Le strade della città sono un groviglio di marchi internazionali: non sono solo i fast food e i fast fashion ad aver trovato terreno fertile; la cosa interessante è che si scontrano tutte le catene dell’Europa continentale ma anche i grandi nomi Britannici e Statunitensi. Quindi Paul si mischia con Hooters, mentre le catene locali sono piuttosto sparute e poco coese. Probabilmente qualche anno fa i Marketers di tutto il mondo hanno capito che l’Est Europa era un terreno promettente e così si sono tutti riversati in massa; l’effetto è un overflow di offerta che probabilmente tranquillizza i turisti, ma non sempre riesce ad attrarre i locali. Qualcuno nota che gli stipendi cechi non sono ancora ai livelli occidentali.

Merito o colpa anche del mancato ingresso nell’Euro, che doveva avvenire lo scorso anno e invece pare rimandato a lungo termine contrariamente a quanto già avvenuto nell’amica-nemica Slovacchia. Il rapporto di cambio è relativamente favorevole per i turisti (anche se noi Italiani ci distinguiamo per aver perso la capacità di gestire monete diverse dall’Euro) ma un giro al supermercato fa sorgere qualche legittimo dubbio sulla redditività di chi vuole portare il proprio business in quelle zone. Sugli scaffali si trovano le classiche multinazionali formato-famiglia italiane (Barilla, Ferrero, Saclà, CIS), ma è difficile capirne il posizionamento, sempre in bilico tra premium e tentativo di allargamento del target.

Supermercati per ciechi

I nostri occhi fissi sullo smartphone durante la fila alla cassa del supermercato escludono ormai qualsiasi interesse per la merce ammucchiata nelle vicinanze: in Europa a soffrire sono probabilmente Perfetti o Ferrero, ma negli Stati Uniti sono intere industrie a rischiare.

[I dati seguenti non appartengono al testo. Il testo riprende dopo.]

-- ==== Sys2Proof/Machine/CtlUnit.lean ====
section
/-!
DEFINITION. The ctl unit: control registers (06 R161..R164; 02 R67; 12 R285; 13 R307; 15 R336; 17 R353), CTLR, CTLW and
TLBINV (13 R314).
-/

namespace Sys2Proof.Machine

/-! ### The registers -/

/-- `ctl.id` of core `c`. -/
def State.ctlId (s : State) (c : Nat) : Word :=
  word (c % 16 + clusterOf c * 2 ^ 4 + dieOf c * 2 ^ 7 + ((s.core c).ctx.getD 0) * 2 ^ 10 + s.pkg.rank.toNat * 2 ^ 16)

/-- `ctl.pst`: PROMPT, NOSLOT, AGE. -/
def CtlRegs.pst (r : CtlRegs) (clk : Nat) : Word :=
  match r.prompt with
  | none => word (b2n r.noslot * 2)
  | some t => word (1 + b2n r.noslot * 2 + Nat.min (clk - t) (2 ^ 32 - 1) * 2 ^ 8)

/-- `ctl.slw`: RES, STEP, WAIT. -/
def State.ctlSlw (s : State) (c : Nat) : Word :=
  let l := (s.die (dieOf c)).limiter (clusterOf c)
  word ((s.core c).ctl.res % 2 ^ 16 + l.step % 16 * 2 ^ 16 + b2n (l.waiting.any fun r => decide (r.core = c)) * 2 ^ 20)

/-- `ctl.tsk` (12 R285). -/
def Core.ctlTsk (k : Core) : Word :=
  match k.running with
  | none => 0
  | some r => word (bits r.img 461 3 + bits r.img 474 3 * 2 ^ 3 + bits r.img 464 1 * 2 ^ 6 +
      recLaunch r.img * 2 ^ 7 + r.e % 8 * 2 ^ 19)

/-- `ctl.sch` (12 R285). -/
def State.ctlSch (s : State) (c : Nat) : Word :=
  match (s.core c).running with
  | none => 0
  | some r =>
    let l := (s.die (dieOf c)).board.launch (recLaunch r.img)
    word (l.cur % 4 + b2n (!l.units.isEmpty) * 4)

/-- The control register at an index; `none` for an unassigned one (R162). -/
def State.ctlReg (s : State) (c idx : Nat) : Option Word :=
  let k := s.core c
  let r := k.ctl
  match idx with
  | 0x000 => some (s.ctlId c)
  | 0x001 => some r.win
  | 0x002 => some r.fmt
  | 0x004 => some r.lpc
  | 0x005 => some r.lsq
  | 0x006 => some r.ltc
  | 0x007 => some r.lix
  | 0x008 => some r.wdg
  | 0x009 => some (word k.engBusyBits)
  | 0x00a => some r.hcy
  | 0x00b => some r.scy
  | 0x040 => some r.pdl
  | 0x041 => some (r.pst s.clk)
  | 0x042 => some (if k.mode = .handler then word (1 + r.tcause.toNat * 2) else 0)
  | 0x043 => some r.terr
  | 0x080 => some r.egr
  | 0x081 => some (word (k.windowSum s.clk % 2 ^ 23))
  | 0x082 => some (s.ctlSlw c)
  | 0x084 => some (word (bits r.ewt 0 64))
  | 0x085 => some (word (bits r.ewt 64 64))
  | 0x086 => some (word (bits r.ewt 128 64))
  | 0x087 => some (word (bits r.ewt 192 64))
  | 0x0c0 => some k.ctlTsk
  | 0x0c1 => some (s.ctlSch c)
  | 0x100 => some (word r.halts.toNat)
  | _ => none

/-- A control register written, reserved fields kept zero; read-only registers keep their value (R164). -/
def CtlRegs.write (r : CtlRegs) (idx : Nat) (v : Word) : CtlRegs :=
  let low (n : Nat) : Word := word (bits v 0 n)
  match idx with
  | 0x001 => { r with win := low 22 }
  | 0x002 => { r with fmt := word (bits v 0 15 + bits v 16 36 * 2 ^ 16) }
  | 0x004 => { r with lpc := word (bits v 5 46 * 32) }
  | 0x005 => { r with lsq := low 19 }
  | 0x006 => { r with ltc := v }
  | 0x007 => { r with lix := low 40 }
  | 0x008 => if bits v 0 32 = 0 then r else { r with wdg := low 32 }
  | 0x00a => { r with hcy := v }
  | 0x00b => { r with scy := v }
  | 0x040 => { r with pdl := low 32 }
  | 0x043 => { r with terr := v }
  | 0x080 => { r with egr := low 23 }
  | 0x084 => { r with ewt := setBits r.ewt 0 64 v.toNat }
  | 0x085 => { r with ewt := setBits r.ewt 64 64 v.toNat }
  | 0x086 => { r with ewt := setBits r.ewt 128 64 v.toNat }
  | 0x087 => { r with ewt := setBits r.ewt 192 64 v.toNat }
  | _ => r

/-! ### CTLR and CTLW (R162, R164) -/

/-- The item of a control-register read. -/
def TCtx.ctlItem (t : TCtx) (w : W) (lat : Nat) (v : Word) : Res :=
  .ok (w.addItem t.c
    { kind := .res, id := t.id, m := t.m, seq := t.seq, due := t.run + lat, wr := [(0x300, lineOf v)]
      bpc := word t.bpc })

def trigCtlr : TrigFn := fun t w =>
  if t.m ≠ 0 ∨ bits t.v 12 52 ≠ 0 then .trap (illegalPort t.slot 0 t.id)
  else match t.pre.ctlReg t.c (bits t.v 0 12) with
    | none => .trap (illegalPort t.slot 0 t.id)
    | some v => t.ctlItem w 2 v

def trigCtlw : TrigFn := fun t w =>
  let idx := bits t.v 0 12
  if t.m ≠ 0 ∨ bits t.v 12 52 ≠ 0 then .trap (illegalPort t.slot 0 t.id)
  else match t.pre.ctlReg t.c idx with
    | none => .trap (illegalPort t.slot 0 t.id)
    | some v =>
      if t.k.seq.on ∧ [1, 4, 5, 6, 7].contains idx then .trap (illegalPort t.slot 0 t.id)
      else t.ctlItem (w.modCore t.c fun k => k.modCtl fun r => r.write idx (k.regs.portW 0x300)) 2 v

/-! ### TLBINV (13 R314) -/

/-- Whether an invalidation of form `form` by context `ctx` removes a translation of context `x` over `va`..`va+size-1`. -/
def tlbHits (form ctx va x base size : Nat) : Bool :=
  match form with
  | 0 => decide (x = ctx)
  | 1 => decide (x = ctx) && decide (base ≤ va) && decide (va < base + size)
  | _ => true

/-- The matching translations leave a core's channel caches. -/
def Core.dropTlb (k : Core) (form ctx va : Nat) : Core :=
  let x := k.ctx.getD 64
  k.modCp fun e => { e with ch := e.ch.map fun q =>
    (q.1, { q.2 with tlb := q.2.tlb.filter fun p => !(tlbHits form ctx va x p.va p.size) }) }

/-- The matching translations leave a die's gazetteer and the channel caches of its cores. -/
def W.dropTlb (w : W) (d form ctx va : Nat) : W :=
  let away (a : Option Core) : Option Core := a.map fun k => k.dropTlb form ctx va
  let w := w.modDie d fun x =>
    { x with
      gaz := x.gaz.filter fun e => !(tlbHits form ctx va e.1 e.2.va e.2.size)
      away := x.away.map fun e => (e.1, away e.2) }
  { w with cores := w.cores.map fun e => if dieOf e.1 = d then (e.1, e.2.dropTlb form ctx va) else e }

/-- An effect enters the commit buffer (13 R303). -/
def W.buffer (w : W) (c : Nat) (o : Out) : W := w.modCore c fun k => { k with cbuf := k.cbuf ++ [(w.clk, o)] }

def trigTlbinv : TrigFn := fun t w =>
  let o := (w.core t.c).regs.portW 0x300
  let form := bits t.v 0 2
  if t.m ≠ 0 then .trap (illegalPort t.slot 0 t.id)
  else if bits t.v 3 61 ≠ 0 ∨ form = 3 ∨ (form = 1 ∧ bits o 51 13 ≠ 0) then t.engine
  else
    let w := w.addItem t.c { kind := .atr, id := t.id, m := t.m, seq := t.seq, due := t.run + 16, a := o
                             await := .agent, bpc := word t.bpc }
    .ok (w.buffer t.c (.tlbinv t.seq form (bitAt t.v 2) (bits o 0 51)))

def execCtlr (f : Slot) (s : State) := execTrigger (.ctlr f) trigCtlr s
def execCtlw (f : Slot) (s : State) := execTrigger (.ctlw f) trigCtlw s
def execTlbinv (f : Slot) (s : State) := execTrigger (.tlbinv f) trigTlbinv s

end Sys2Proof.Machine
end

L’editoria, in particolare, ha perso il vantaggio dell’acquisto di impulso anti-noia: a voglia a fare copertine vistose, i magazine non tirano più nemmeno in quei momenti di infinito tedio. La competizione con la marea di info multimediali (gratuite) sugli schermi è una sconfitta impietosa.

Qualche Specialist ha provato a ipotizzare nuovi scenari per sfruttare quei momenti topici a un passo dalla mano al portafogli, ma probabilmente l’unico mezzo che ancora possa colpirci è la sorpresa e la sorpresa è difficile tirarla fuori, specie quando servirebbe una converision lampo.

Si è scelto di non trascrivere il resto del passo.